Mark, this is the clearest explanation I've seen of why most cognitive training research is asking the wrong questions. The distinction you draw between near, intermediate, and far transfer is a point that's rarely articulated with such honesty in this field.

To perform effectively under pressure, one must be able to grasp, contrast, and reinterpret the relationships between different ideas. The current training is focused on the wrong level of abstraction, failing to address the cognitive demands of real-world performance.

Your seven design principles are a learning science manifesto disguised as a brain training specification. You have expertly applied established research: wrapper variation is encoding specificity; implementation intentions are Gollwitzer; spacing and delayed re-checking are Bjork and Cepeda; and strategy prompts are metacognitive monitoring. It seems you have distilled fifty years of cognitive psychology to answer the single, crucial question: "What would have to be true for far transfer to actually occur?"

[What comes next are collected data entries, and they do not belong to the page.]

-- ==== Sys2Proof/Machine/LinkOps.lean ====
section
/-! DEFINITION. The shared operations of the Sahvy links: cells, credits, sending, routing (R347 to R362). Channels 0 to 3 of a port are
its VCs, 4 is CC. -/

namespace Sys2Proof.Machine

def State.setLinks (s : State) (f : Links → Links) : State := { s with links := f s.links }
def State.lport (s : State) (p : Nat) : LinkPort := Tab.get {} s.links.ports p
def State.updLport (s : State) (p : Nat) (f : LinkPort → LinkPort) : State :=
  s.setLinks (fun l => { l with ports := Tab.upd {} l.ports p f })

def State.linkState (s : State) (p : Nat) : Nat := s.rd F.LINK_PORT_STATE_state p
def State.linkUp (s : State) (p : Nat) : Bool := s.linkState p = 4

/-- This module's fabric id. -/
def State.fabricId (s : State) : Nat := s.rd F.LINK_ID_fabric_id

/-! ## Cells -/

/-- Byte 0x01 of a cell (Table 14.2). -/
def ctlByte (h : CellHead) : Nat := h.level % 16 + 16 * h.vc.val + 64 * ofBool h.first + 128 * ofBool h.last

/-- The 48-byte header of a data cell with its hop field as zero: the additional authenticated data of R352. -/
def cellHeader (c : DataCell) : List Byte :=
  leBytes 1 c.head.type ++ leBytes 1 (ctlByte c.head) ++ leBytes 2 0 ++ leBytes 2 c.head.dst ++ leBytes 2 c.head.src ++
    leBytes 2 c.keyId ++ leBytes 2 c.keyEpoch ++ leBytes 1 c.srcPort ++ leBytes 1 c.payloadLen ++ leBytes 2 c.notify ++
    leBytes 8 c.seq ++ leBytes 8 c.dstAddr ++ leBytes 4 c.transfer ++ leBytes 4 c.index ++ leBytes 8 c.dtag

/-- The IV of R352; its fields follow one another in the byte order of R7 (DEDUCED, log). -/
def cellIv (c : DataCell) : List Byte :=
  leBytes 2 c.head.src ++ leBytes 1 c.srcPort ++ leBytes 1 c.head.vc.val ++ leBytes 8 c.seq

/-- The AES-256-GCM key of a link key entry (R430). -/
def LinkKey.aes (k : LinkKey) : List Byte := Config.kdf k.secret "PQ7 link" (leBytes 2 k.id ++ leBytes 2 k.epoch)

/-- The SEAL entry of a partition. -/
def State.sealKey (s : State) (n : Nat) : Option LinkKey := s.sec.linkKeys.find? (fun k => k.part = n && k.isSeal && !k.tomb)

/-- P0's LEASE entry. -/
def State.leaseKey (s : State) : Option LinkKey := s.sec.linkKeys.find? (fun k => k.part = 0 && k.isLease && !k.tomb)

/-- A data cell sealed under an entry with the next sequence number of its port, VC and epoch (R352). -/
def State.sealCell (s : State) (k : LinkKey) (c : DataCell) : State × DataCell :=
  let key := Nat.pair (4 * c.srcPort + c.head.vc.val) (Nat.pair k.id k.epoch)
  let seq := Tab.get 0 s.links.seqs key
  let c := { c with keyId := k.id, keyEpoch := k.epoch, seq := seq }
  let r := Config.gcmSeal k.aes (cellIv c) (cellHeader c) (slice c.sealed 0 192)
  (s.setLinks (fun l => { l with seqs := Tab.set 0 l.seqs key (seq + 1) }), { c with sealed := slice r.1 0 192, tag := slice r.2 0 16 })

/-- A cell with its head changed. -/
def LinkCell.mapHead (c : LinkCell) (f : CellHead → CellHead) : LinkCell :=
  match c with
  | .data d => .data { d with head := f d.head }
  | .ctl h b => .ctl (f h) b

def LinkCell.head (c : LinkCell) : CellHead :=
  match c with
  | .data d => d.head
  | .ctl h _ => h

/-- The head of a control cell that this module makes (R351). -/
def State.ctlHead (s : State) (type dst hops : Nat) : CellHead where
  type := type
  level := 1
  vc := 0
  first := false
  last := false
  hopSeq := 0
  hops := hops
  dst := dst
  src := s.fabricId
  bad := false
  corrected := 0
  lane := 0

/-- A hop-local control cell leaves a port, while it is not DISABLED or DOWN. -/
def State.sendHop (s : State) (p type : Nat) (body : List Byte) : State :=
  if s.linkState p < 2 then s
  else s.emit (.cell p (.ctl (s.ctlHead type (s.rd F.LINK_PORT_PEER_peer_id p) 0) (slice body 0 248)))

/-! ## Credits (R355, R356) -/

def allowance (ch : Nat) : Nat := if ch = 4 then 16 else 64

/-- A: credits available at the transmitter. -/
def State.linkAvail (s : State) (p ch : Nat) : Nat :=
  let x := s.lport p
  if x.granted then allowance ch - (Tab.get 0 x.sent ch - Tab.get 0 x.returned ch) else 0

/-- H: cells of a channel that a port's receiver still holds, waiting at whatever port they leave by. -/
def State.linkHeld (s : State) (p ch : Nat) : Nat :=
  (s.links.ports.map (fun q => ((Tab.get [] q.2.queues ch).filter (fun c => c.ingress = some p)).length)).sum

/-- A CREDIT cell reports every free and the last hop_seq accepted. -/
def State.sendCredit (s : State) (p : Nat) : State :=
  let x := s.lport p
  let body := (List.range 4).flatMap (fun v => leBytes 2 (Tab.get 0 x.freed v)) ++ leBytes 2 (Tab.get 0 x.freed 4) ++
    leBytes 2 ((x.rxSeq + 4095) % 4096)
  (s.sendHop p 0x10 body).updLport p (fun x => { x with told := x.freed, unheard := 0, firstFree := 0, grantDue := false })

/-- A buffer of a port's receiver is free again. -/
def State.linkFree (s : State) (p ch : Nat) : State :=
  let s := s.updLport p (fun x => { x with freed := Tab.upd 0 x.freed ch (· + 1), firstFree := if x.firstFree = 0 then s.clk else x.firstFree })
  let x := s.lport p
  if !s.linkUp p then s
  else if x.grantDue then (if (List.range 5).all (fun c => s.linkHeld p c = 0) then
      (s.updLport p (fun x => { x with freed := [], told := [] })).sendCredit p else s)
  else if 8 ≤ Tab.get 0 x.freed ch - Tab.get 0 x.told ch then s.sendCredit p else s

/-! ## Sending (R354, R355, R358) -/

/-- What the departure of a cell of a local transfer does to the transfer. -/
def State.cellLeaves (s : State) (id : Nat) : State :=
  let due := s.clk + s.rd F.LINK_CTRL_ack_timeout_us * 1000
  s.setLinks (fun l => { l with transfers := l.transfers.map (fun t =>
    if t.id = id then { t with unsent := t.unsent - 1, gone := t.gone + 1, due := if t.unsent = 1 then due else 0 } else t) })

/-- The cell as it goes on the wire: a local data cell is sealed now; without its key it does not leave. -/
def State.wireCell (s : State) (c : QCell) : State × Option LinkCell :=
  match c.cell, c.sealFor with
  | .data d, some n =>
    match (if d.head.type = 2 then s.leaseKey else s.sealKey n) with
    | some k => let r := s.sealCell k d; (r.1, some (.data r.2))
    | none => (s, none)
  | w, _ => (s, some w)

/-- A numbered cell leaves on a channel. -/
def State.sendCell (s : State) (p ch : Nat) (q : QCell) : State :=
  let r := s.wireCell q
  let s := match q.transfer with | some id => r.1.cellLeaves id | none => r.1
  let s := match r.2 with
    | none => s
    | some w =>
      let x := s.lport p
      let w := w.mapHead (fun h => { h with hopSeq := x.txSeq })
      let s := s.updLport p (fun x => { x with kept := x.kept ++ [(x.txSeq, { q with cell := w, sealFor := none })]
                                               txSeq := (x.txSeq + 1) % 4096, sent := Tab.upd 0 x.sent ch (· + 1), turn := (ch + 1) % 5 })
      let s := s.emit (.cell p w)
      let s := match w with | .data _ => s.tally (552 + p) 1 | .ctl _ _ => s
      match q.sealFor with
      | some n => if w.head.type = 1 then s.count n 0x0A 1 { cls := some 5 } else s
      | none => s
  match q.ingress with
  | some i => s.linkFree i ch
  | none => s

/-- Cells leave a port while it is UP, a channel holds a cell and a credit, and fewer than 128 await acceptance; the channels take
turns. -/
def State.pump : Nat → State → Nat → State
  | 0, s, _ => s
  | k + 1, s, p =>
    let x := s.lport p
    if !s.linkUp p ∨ 128 ≤ x.kept.length then s
    else
      let order := (List.range 5).map (fun i => (x.turn + i) % 5)
      match order.find? (fun ch => (Tab.get [] x.queues ch) ≠ [] && 0 < s.linkAvail p ch) with
      | none => s
      | some ch =>
        match Tab.get [] x.queues ch with
        | [] => s
        | q :: rest => State.pump k ((s.updLport p (fun x => { x with queues := Tab.set [] x.queues ch rest })).sendCell p ch q) p

/-- Cells join a port's channel and leave as far as they can. -/
def State.enqueue (s : State) (p ch : Nat) (l : List QCell) : State :=
  let s := s.updLport p (fun x => { x with queues := Tab.upd [] x.queues ch (· ++ l) })
  s.pump (128 + l.length) p

/-- Every queue of a port lets its cells leave. -/
def State.pumpPort (s : State) (p : Nat) : State := s.pump 256 p

/-! ## Routing (R359, R360) -/

/-- The port for a destination: the primary when it is valid and UP, else the alternate when it is. -/
def State.routePort (s : State) (dst : Nat) : Option Nat :=
  let e := Tab.get 0 s.links.routes dst
  if bit e 7 && s.linkUp (bits e 4 0) then some (bits e 4 0)
  else if bit e 15 && s.linkUp (bits e 12 8) then some (bits e 12 8)
  else none

/-- A routed control cell leaves for a module on channel CC; without a port it does not. -/
def State.sendRouted (s : State) (type dst : Nat) (body : List Byte) : State :=
  match s.routePort dst with
  | some q => s.enqueue q 4 [{ cell := .ctl (s.ctlHead type dst (s.rd F.LINK_CTRL_max_hops)) (slice body 0 248) }]
  | none => s

/-- The body of an ACK or NACK. -/
def ackBody (transfer srcPort vc status bytes : Nat) : List Byte :=
  leBytes 4 transfer ++ leBytes 1 srcPort ++ leBytes 1 vc ++ leBytes 2 status ++ leBytes 8 bytes

/-- A NACK to the source of a data cell. -/
def State.nackCell (s : State) (c : DataCell) (status bytes : Nat) : State :=
  s.sendRouted 0x19 c.head.src (ackBody c.transfer c.srcPort c.head.vc.val status bytes)

/-- The transfers of a ring end without a record: their cells that have not left go (R326, R327, R372). -/
def State.cancelLinks (s : State) (r : Nat) : State :=
  let ids := (s.links.transfers.filter (fun t => t.ring = r)).map (·.id)
  if ids = [] then s
  else s.setLinks (fun l => { l with
    transfers := l.transfers.filter (fun t => t.ring ≠ r)
    ports := l.ports.map (fun e => (e.1, { e.2 with queues := (e.2.queues.map (fun q =>
      (q.1, q.2.filter (fun c => match c.transfer with | some id => !ids.contains id | none => true)))).filter (fun q => q.2 ≠ []) })) })

/-- Cells of open transfers of Pn that have left and are not yet acknowledged (R51). -/
def State.unanswered (s : State) (n : Nat) : Nat := ((s.links.transfers.filter (fun t => t.part = n)).map (·.gone)).sum

end Sys2Proof.Machine
end

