def isqrt (v : Nat) : Nat := isqrtStep (Nat.log2 v / 2 + 1) v 0

/-- The square root of a value that is not negative, with 200 or more fraction bits below its leading one, cut. -/
def FV.root : FV → FV
  | .num _ m e =>
    let k : Nat := if e % 2 = 0 then 400 else 401
    .num false (isqrt (m * 2 ^ k)) ((e - k) / 2)
  | v => v

/-- √a correctly rounded; √−0 is −0, a negative number gives NaN. -/
def fSqrt (rm : Nat) (a : W32) : W32 :=
  match decF a with
  | .nan => roundF rm .nan
  | .inf n => if n then roundF rm .nan else roundF rm (.inf false)
  | .num n m e =>
    if m = 0 then a
    else if n then roundF rm .nan
    else
      let k : Nat := if e % 2 = 0 then 64 else 65
      let v := m * 2 ^ k
      let r := isqrt v
      roundF rm (.num false (2 * r + (if r * r = v then 0 else 1)) ((e - k) / 2 - 1))

/-- a × 2^n with one rounding; n is a signed 32-bit integer. -/
def fLdexp (rm : Nat) (a n : W32) : W32 :=
  match decF a with
  | .num s m e => roundF rm (.num s m (if m = 0 then 0 else e + n.toInt))
  | v => roundF rm v

/-- The integer that a value rounds to under a mode. -/
def roundInt (rm : Nat) (neg : Bool) (m : Nat) (e : Int) : Int :=
  let n : Int := (roundAt rm neg m e false 0 : Nat)
  if neg then -n else n

/-- a rounded to an integral value; the sign of a zero result is a's. -/
def fRint (rm : Nat) (a : W32) : W32 :=
  match decF a with
  | .num s m e => if 0 ≤ e then a else roundF rm (.num s (roundAt rm s m e false 0) 0)
  | v => roundF rm v

/-! ## Conversions -/

/-- A value rounded to an integer and clamped; NaN gives 0 (Table 3.6, R124). -/
def toIntClamp (rm : Nat) (lo hi : Int) : FV → Int
  | .nan => 0
  | .inf n => if n then lo else hi
  | .num s m e => max lo (min hi (if 64 < e ∧ m ≠ 0 then (if s then lo else hi) else roundInt rm s m e))

def s32F32 (rm : Nat) (x : W32) : W32 := roundF rm (FV.ofInt x.toInt 0)
def f32S32 (rm : Nat) (x : W32) : W32 := BitVec.ofInt 32 (toIntClamp rm (-2147483648) 2147483647 (decF x))

/-- Narrow formats in the order of Table 5.9: BF16, FP16, E4M3, E5M2, E2M3, E3M2, E2M1; 7 is INT8 and 8 INT4. -/
def narrowFmt : Nat → FFmt
  | 0 => bf16 | 1 => fp16 | 2 => e4m3 | 3 => e5m2 | 4 => e2m3 | 5 => e3m2 | _ => e2m1

/-- Width of an element of Table 5.9's order. -/
def narrowWidth (k : Nat) : Nat := if k < 2 then 16 else if k < 4 then 8 else if k < 6 then 6 else if k = 6 then 4 else if k = 7 then 8 else 4

/-- The value of a narrow element. -/
def narrowDec (k code : Nat) : FV :=
  if k < 7 then (narrowFmt k).dec code
  else FV.ofInt (toSigned (narrowWidth k) code) 0

/-- The code of a narrow element for a value; NaN gives code zero in the formats that have none (R124). -/
def narrowEnc (k rm : Nat) (sat : Bool) (v : FV) : Nat :=
  if k < 7 then (narrowFmt k).enc rm sat v
  else if k = 7 then ofSigned 8 (toIntClamp rm (-128) 127 v)
  else ofSigned 4 (toIntClamp rm (-8) 7 v)

/-- The MXINT8 element of a value already divided by its scale (R61, R63): q × 2^−6, clamped to −127 to 127. -/
def mxi8Enc (rm : Nat) : FV → Nat
  | .num s m e => ofSigned 8 (toIntClamp rm (-127) 127 (.num s m (e + 6)))
  | v => ofSigned 8 (toIntClamp rm (-127) 127 v)

def mxi8Dec (code : Nat) : FV := FV.ofInt (toSigned 8 code) (-6)

/-- Element kinds of MXSCALE: 0 E4M3, 1 E5M2, 2 E2M3, 3 E3M2, 4 E2M1, 5 MXINT8; Table 3.4. -/
def mxEmax : Nat → Int
  | 0 => 8 | 1 => 15 | 2 => 2 | 3 => 4 | 4 => 2 | _ => 0

def mxFmt : Nat → FFmt
  | 0 => e4m3 | 1 => e5m2 | 2 => e2m3 | 3 => e3m2 | _ => e2m1

def mxDec (k code : Nat) : FV := if k = 5 then mxi8Dec code else (mxFmt k).dec code

/-- floor(log2) of a nonzero magnitude. -/
def FV.log2 : FV → Int
  | .num _ m e => Nat.log2 m + e
  | _ => 0

/-- The larger magnitude of two finite values. -/
def FV.maxAbs (a b : FV) : FV := if a.abs.lt b.abs then b.abs else a.abs

/-- The scale code of a block (R62 steps 1 to 3). -/
def mxScaleCode (k : Nat) (vs : List FV) : Nat :=
  if vs.any (fun v => match v with | .num _ _ _ => false | _ => true) then 0xFF
  else
    let amax := vs.foldl FV.maxAbs (.num false 0 0)
    if amax.isZero then 0 else (max 0 (min 254 (amax.log2 - mxEmax k + 127))).toNat

/-- A value times a power of two. -/
def FV.shift (k : Int) : FV → FV
  | .num s m e => .num s m (e + k)
  | v => v

/-- The elements of a block under its scale (R62 step 4). -/
def mxElement (k scale : Nat) (v : FV) : Nat :=
  if scale = 0xFF then 0
  else
    let w := v.shift (127 - (scale : Int))
    if k = 5 then mxi8Enc 0 w else (mxFmt k).enc 0 true w

/-! ## KV4 and KV8 (R64 to R67) -/

/-- amax / 6 rounded toward positive infinity to E4M3, and whether it exceeds 448. -/
def kv4Scale (amax : FV) : Nat × Bool :=
  match amax with
  | .num _ m e =>
    let v := m * 2 ^ 64
    let c := e4m3.magCode 2 false (v / 6) (e - 64) (v % 6 ≠ 0)
    if c ≤ e4m3.most then (c, false) else (e4m3.most, true)
  | _ => (0x7F, false)

/-- A quotient of two finite numbers as m × 2^e with a sticky bit. -/
def FV.quot : FV → FV → FV × Bool
  | .num s m e, .num t n k => (.num (s != t) (m * 2 ^ 160 / n) (e - k - 160), decide (m * 2 ^ 160 % n ≠ 0))
  | _, _ => (.nan, false)

/-- The FP32 value nearest a quotient of natural numbers. -/
def fQuot (a b : Nat) : W32 :=
  let q := FV.quot (.num false a 0) (.num false b 0)
  roundF 0 q.1 q.2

IQ Mindware's transparency in not claiming to raise IQ is a commendable move. I wish more practitioners in related fields would adopt it. Much of what is currently marketed lacks evidential support, and the field would progress more rapidly if researchers were more willing to state this publicly.

Your piece raises a critical question that remains partially unanswered: How do we measure capability in domains where the very method of testing that capability is disputed? While brain training benefits from objective benchmarks, most workplace learning does not. The capability you're building is testable; the capabilities most L&D programs claim to build are not. This asymmetry warrants far more attention than it currently receives.